After sophomore year, Jimenez ran out of money and had to drop out of college. But just as he was returning to his mother’s, Neal Pozner called. Pozner was the talent coordinator at DC at the time. He had seen Jimenez’s portfolio.
“You can’t draw,” Pozner told him, “but you’ll learn to draw on the job.” Pozner told Jimenez that many young artists are more interested in drawing that one amazing panel of a superhero than they are in telling a story from panel to panel. “What you can do is tell stories in pictures,” Pozner told him. “You understand narrative.”
Pozner hired him that summer of 1991. Jimenez has worked for DC Comics ever since.
That July, Jimenez went to the Comic-Con convention in San Diego and met Pozner in person. “I had this huge crush on him,” says Jimenez. “And then because I was young and didn’t know any better, I got it in my head that I would ask him out on a date.” Jimenez was 21 and Pozner was 36.
Pozner agreed to the date. But not without trepidation, Jimenez says. There was the age difference, the work relationship — and then there was the fact that Pozner had AIDS.
“We went on our first date to the Met, which was extraordinary,” says Jimenez. “We spent the next year and a half together.” Pozner died in 1994.
No one at DC Comics knew Jimenez and Pozner were a couple. But the rabbi at Pozner’s funeral thanked Jimenez for taking care of him. “I can still remember the silence in the room,” Jimenez says. “That was my official coming out” — one he found humorous.

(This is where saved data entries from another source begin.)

/-! ## State.modTeam -/

@[simp] theorem State_modTeam_mem (s : State) (i : Nat) (f : Team → Team) : (s.modTeam i f).mem = s.mem := rfl
@[simp] theorem State_modTeam_poison (s : State) (i : Nat) (f : Team → Team) : (s.modTeam i f).poison = s.poison := rfl
@[simp] theorem State_modTeam_cores (s : State) (i : Nat) (f : Team → Team) : (s.modTeam i f).cores = s.cores := rfl
@[simp] theorem State_modTeam_gddrTop (s : State) (i : Nat) (f : Team → Team) : (s.modTeam i f).gddrTop = s.gddrTop := rfl
@[simp] theorem State_modTeam_direct (s : State) (i : Nat) (f : Team → Team) : (s.modTeam i f).direct = s.direct := rfl
@[simp] theorem State_modTeam_ats (s : State) (i : Nat) (f : Team → Team) : (s.modTeam i f).ats = s.ats := rfl
@[simp] theorem State_modTeam_priRefused (s : State) (i : Nat) (f : Team → Team) : (s.modTeam i f).priRefused = s.priRefused := rfl
@[simp] theorem State_modTeam_l2tlb (s : State) (i : Nat) (f : Team → Team) : (s.modTeam i f).l2tlb = s.l2tlb := rfl
@[simp] theorem State_modTeam_groups (s : State) (i : Nat) (f : Team → Team) : (s.modTeam i f).groups = s.groups := rfl
@[simp] theorem State_modTeam_teams (s : State) (i : Nat) (f : Team → Team) : (s.modTeam i f).teams = s.teams.modify i f := rfl
@[simp] theorem State_modTeam_launches (s : State) (i : Nat) (f : Team → Team) : (s.modTeam i f).launches = s.launches := rfl
@[simp] theorem State_modTeam_jobs (s : State) (i : Nat) (f : Team → Team) : (s.modTeam i f).jobs = s.jobs := rfl
@[simp] theorem State_modTeam_graphs (s : State) (i : Nat) (f : Team → Team) : (s.modTeam i f).graphs = s.graphs := rfl
@[simp] theorem State_modTeam_phases (s : State) (i : Nat) (f : Team → Team) : (s.modTeam i f).phases = s.phases := rfl
@[simp] theorem State_modTeam_slots (s : State) (i : Nat) (f : Team → Team) : (s.modTeam i f).slots = s.slots := rfl
@[simp] theorem State_modTeam_queues (s : State) (i : Nat) (f : Team → Team) : (s.modTeam i f).queues = s.queues := rfl
@[simp] theorem State_modTeam_events (s : State) (i : Nat) (f : Team → Team) : (s.modTeam i f).events = s.events := rfl
@[simp] theorem State_modTeam_pages (s : State) (i : Nat) (f : Team → Team) : (s.modTeam i f).pages = s.pages := rfl
@[simp] theorem State_modTeam_columns (s : State) (i : Nat) (f : Team → Team) : (s.modTeam i f).columns = s.columns := rfl
@[simp] theorem State_modTeam_sliceMap (s : State) (i : Nat) (f : Team → Team) : (s.modTeam i f).sliceMap = s.sliceMap := rfl
@[simp] theorem State_modTeam_stalled (s : State) (i : Nat) (f : Team → Team) : (s.modTeam i f).stalled = s.stalled := rfl
@[simp] theorem State_modTeam_methods (s : State) (i : Nat) (f : Team → Team) : (s.modTeam i f).methods = s.methods := rfl
@[simp] theorem State_modTeam_objects (s : State) (i : Nat) (f : Team → Team) : (s.modTeam i f).objects = s.objects := rfl
@[simp] theorem State_modTeam_arrivals (s : State) (i : Nat) (f : Team → Team) : (s.modTeam i f).arrivals = s.arrivals := rfl
@[simp] theorem State_modTeam_runs (s : State) (i : Nat) (f : Team → Team) : (s.modTeam i f).runs = s.runs := rfl
@[simp] theorem State_modTeam_gates (s : State) (i : Nat) (f : Team → Team) : (s.modTeam i f).gates = s.gates := rfl
@[simp] theorem State_modTeam_ports (s : State) (i : Nat) (f : Team → Team) : (s.modTeam i f).ports = s.ports := rfl
@[simp] theorem State_modTeam_outSeq (s : State) (i : Nat) (f : Team → Team) : (s.modTeam i f).outSeq = s.outSeq := rfl
@[simp] theorem State_modTeam_inStreams (s : State) (i : Nat) (f : Team → Team) : (s.modTeam i f).inStreams = s.inStreams := rfl
@[simp] theorem State_modTeam_lost (s : State) (i : Nat) (f : Team → Team) : (s.modTeam i f).lost = s.lost := rfl
@[simp] theorem State_modTeam_colls (s : State) (i : Nat) (f : Team → Team) : (s.modTeam i f).colls = s.colls := rfl
@[simp] theorem State_modTeam_whorls (s : State) (i : Nat) (f : Team → Team) : (s.modTeam i f).whorls = s.whorls := rfl
@[simp] theorem State_modTeam_passes (s : State) (i : Nat) (f : Team → Team) : (s.modTeam i f).passes = s.passes := rfl
@[simp] theorem State_modTeam_fences (s : State) (i : Nat) (f : Team → Team) : (s.modTeam i f).fences = s.fences := rfl
@[simp] theorem State_modTeam_power (s : State) (i : Nat) (f : Team → Team) : (s.modTeam i f).power = s.power := rfl
@[simp] theorem State_modTeam_secBlocks (s : State) (i : Nat) (f : Team → Team) : (s.modTeam i f).secBlocks = s.secBlocks := rfl
@[simp] theorem State_modTeam_sys (s : State) (i : Nat) (f : Team → Team) : (s.modTeam i f).sys = s.sys := rfl
@[simp] theorem State_modTeam_atomics (s : State) (i : Nat) (f : Team → Team) : (s.modTeam i f).atomics = s.atomics := rfl
@[simp] theorem State_modTeam_cur (s : State) (i : Nat) (f : Team → Team) : (s.modTeam i f).cur = s.cur := rfl
@[simp] theorem State_modTeam_agenda (s : State) (i : Nat) (f : Team → Team) : (s.modTeam i f).agenda = s.agenda := rfl
@[simp] theorem State_modTeam_turn (s : State) (i : Nat) (f : Team → Team) : (s.modTeam i f).turn = s.turn := rfl
@[simp] theorem State_modTeam_free (s : State) (i : Nat) (f : Team → Team) : (s.modTeam i f).free = s.free := rfl
@[simp] theorem State_modTeam_noticed (s : State) (i : Nat) (f : Team → Team) : (s.modTeam i f).noticed = s.noticed := rfl
@[simp] theorem State_modTeam_keyed (s : State) (i : Nat) (f : Team → Team) : (s.modTeam i f).keyed = s.keyed := rfl

/-! ## State.modLaunch -/

@[simp] theorem State_modLaunch_mem (s : State) (i : Nat) (f : Launch → Launch) : (s.modLaunch i f).mem = s.mem := rfl
@[simp] theorem State_modLaunch_poison (s : State) (i : Nat) (f : Launch → Launch) : (s.modLaunch i f).poison = s.poison := rfl
@[simp] theorem State_modLaunch_cores (s : State) (i : Nat) (f : Launch → Launch) : (s.modLaunch i f).cores = s.cores := rfl
@[simp] theorem State_modLaunch_gddrTop (s : State) (i : Nat) (f : Launch → Launch) : (s.modLaunch i f).gddrTop = s.gddrTop := rfl
@[simp] theorem State_modLaunch_direct (s : State) (i : Nat) (f : Launch → Launch) : (s.modLaunch i f).direct = s.direct := rfl
@[simp] theorem State_modLaunch_ats (s : State) (i : Nat) (f : Launch → Launch) : (s.modLaunch i f).ats = s.ats := rfl
@[simp] theorem State_modLaunch_priRefused (s : State) (i : Nat) (f : Launch → Launch) : (s.modLaunch i f).priRefused = s.priRefused := rfl
@[simp] theorem State_modLaunch_l2tlb (s : State) (i : Nat) (f : Launch → Launch) : (s.modLaunch i f).l2tlb = s.l2tlb := rfl
@[simp] theorem State_modLaunch_groups (s : State) (i : Nat) (f : Launch → Launch) : (s.modLaunch i f).groups = s.groups := rfl
@[simp] theorem State_modLaunch_teams (s : State) (i : Nat) (f : Launch → Launch) : (s.modLaunch i f).teams = s.teams := rfl
@[simp] theorem State_modLaunch_launches (s : State) (i : Nat) (f : Launch → Launch) : (s.modLaunch i f).launches = s.launches.modify i f := rfl
@[simp] theorem State_modLaunch_jobs (s : State) (i : Nat) (f : Launch → Launch) : (s.modLaunch i f).jobs = s.jobs := rfl
@[simp] theorem State_modLaunch_graphs (s : State) (i : Nat) (f : Launch → Launch) : (s.modLaunch i f).graphs = s.graphs := rfl
@[simp] theorem State_modLaunch_phases (s : State) (i : Nat) (f : Launch → Launch) : (s.modLaunch i f).phases = s.phases := rfl
@[simp] theorem State_modLaunch_slots (s : State) (i : Nat) (f : Launch → Launch) : (s.modLaunch i f).slots = s.slots := rfl
@[simp] theorem State_modLaunch_queues (s : State) (i : Nat) (f : Launch → Launch) : (s.modLaunch i f).queues = s.queues := rfl
@[simp] theorem State_modLaunch_events (s : State) (i : Nat) (f : Launch → Launch) : (s.modLaunch i f).events = s.events := rfl
@[simp] theorem State_modLaunch_pages (s : State) (i : Nat) (f : Launch → Launch) : (s.modLaunch i f).pages = s.pages := rfl
@[simp] theorem State_modLaunch_columns (s : State) (i : Nat) (f : Launch → Launch) : (s.modLaunch i f).columns = s.columns := rfl
@[simp] theorem State_modLaunch_sliceMap (s : State) (i : Nat) (f : Launch → Launch) : (s.modLaunch i f).sliceMap = s.sliceMap := rfl
@[simp] theorem State_modLaunch_stalled (s : State) (i : Nat) (f : Launch → Launch) : (s.modLaunch i f).stalled = s.stalled := rfl
@[simp] theorem State_modLaunch_methods (s : State) (i : Nat) (f : Launch → Launch) : (s.modLaunch i f).methods = s.methods := rfl
@[simp] theorem State_modLaunch_objects (s : State) (i : Nat) (f : Launch → Launch) : (s.modLaunch i f).objects = s.objects := rfl
@[simp] theorem State_modLaunch_arrivals (s : State) (i : Nat) (f : Launch → Launch) : (s.modLaunch i f).arrivals = s.arrivals := rfl
@[simp] theorem State_modLaunch_runs (s : State) (i : Nat) (f : Launch → Launch) : (s.modLaunch i f).runs = s.runs := rfl
@[simp] theorem State_modLaunch_gates (s : State) (i : Nat) (f : Launch → Launch) : (s.modLaunch i f).gates = s.gates := rfl
@[simp] theorem State_modLaunch_ports (s : State) (i : Nat) (f : Launch → Launch) : (s.modLaunch i f).ports = s.ports := rfl
@[simp] theorem State_modLaunch_outSeq (s : State) (i : Nat) (f : Launch → Launch) : (s.modLaunch i f).outSeq = s.outSeq := rfl
@[simp] theorem State_modLaunch_inStreams (s : State) (i : Nat) (f : Launch → Launch) : (s.modLaunch i f).inStreams = s.inStreams := rfl
@[simp] theorem State_modLaunch_lost (s : State) (i : Nat) (f : Launch → Launch) : (s.modLaunch i f).lost = s.lost := rfl
@[simp] theorem State_modLaunch_colls (s : State) (i : Nat) (f : Launch → Launch) : (s.modLaunch i f).colls = s.colls := rfl
@[simp] theorem State_modLaunch_whorls (s : State) (i : Nat) (f : Launch → Launch) : (s.modLaunch i f).whorls = s.whorls := rfl
@[simp] theorem State_modLaunch_passes (s : State) (i : Nat) (f : Launch → Launch) : (s.modLaunch i f).passes = s.passes := rfl
@[simp] theorem State_modLaunch_fences (s : State) (i : Nat) (f : Launch → Launch) : (s.modLaunch i f).fences = s.fences := rfl
@[simp] theorem State_modLaunch_power (s : State) (i : Nat) (f : Launch → Launch) : (s.modLaunch i f).power = s.power := rfl
@[simp] theorem State_modLaunch_secBlocks (s : State) (i : Nat) (f : Launch → Launch) : (s.modLaunch i f).secBlocks = s.secBlocks := rfl
@[simp] theorem State_modLaunch_sys (s : State) (i : Nat) (f : Launch → Launch) : (s.modLaunch i f).sys = s.sys := rfl
@[simp] theorem State_modLaunch_atomics (s : State) (i : Nat) (f : Launch → Launch) : (s.modLaunch i f).atomics = s.atomics := rfl
@[simp] theorem State_modLaunch_cur (s : State) (i : Nat) (f : Launch → Launch) : (s.modLaunch i f).cur = s.cur := rfl
@[simp] theorem State_modLaunch_agenda (s : State) (i : Nat) (f : Launch → Launch) : (s.modLaunch i f).agenda = s.agenda := rfl
@[simp] theorem State_modLaunch_turn (s : State) (i : Nat) (f : Launch → Launch) : (s.modLaunch i f).turn = s.turn := rfl
@[simp] theorem State_modLaunch_free (s : State) (i : Nat) (f : Launch → Launch) : (s.modLaunch i f).free = s.free := rfl
@[simp] theorem State_modLaunch_noticed (s : State) (i : Nat) (f : Launch → Launch) : (s.modLaunch i f).noticed = s.noticed := rfl
@[simp] theorem State_modLaunch_keyed (s : State) (i : Nat) (f : Launch → Launch) : (s.modLaunch i f).keyed = s.keyed := rfl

A couple of years later, Jimenez wrote The Tempest, a comic book tribute to Pozner. Jimenez came out publicly through the story, which made him the first mainstream superhero comic artist to do so. Jimenez says there were underground comics in the independent world, but in the superhero realm people were not public about being gay. Jimenez was nominated for an Eisner Award for The Tempest in 1997.
Jimenez moved to Provincetown two years ago. “What draws me here is the promise of the place as I see it,” he says, “which is not always realized, but it feels like the components are all here — the land, the geography, the spirit, the people. The actual size of Provincetown — geographically tiny and architecturally dense. We are clustered here together, which forces a degree of interaction that you might not have in other spaces.”
Jimenez vacationed here for 25 years before making it his home. “It was the one place I wasn’t worried about being attacked or threatened for being gay,” he says. “That part of your brain can relax a bit here. In an unstable geopolitical environment, I think places like this are important.
“I’m afraid of the rapid gentrification of this place and the evaporation of these attributes,” Jimenez says. He is a proponent of fun and frivolity as political acts. “We need to maintain places where revelry is an act of defiance,” he says.
Jimenez won the Eisner Award in 2022 as the Best Penciller/Inker for Book One of Wonder Woman Historia for the DC Black Label. Critical accolades and awards have piled up through the years of his career in comics, but as he writes in Spaces, “I just know all these folks who created fantastic worlds made the real world safer for me, bigger for me, and made me want to do exactly the same.”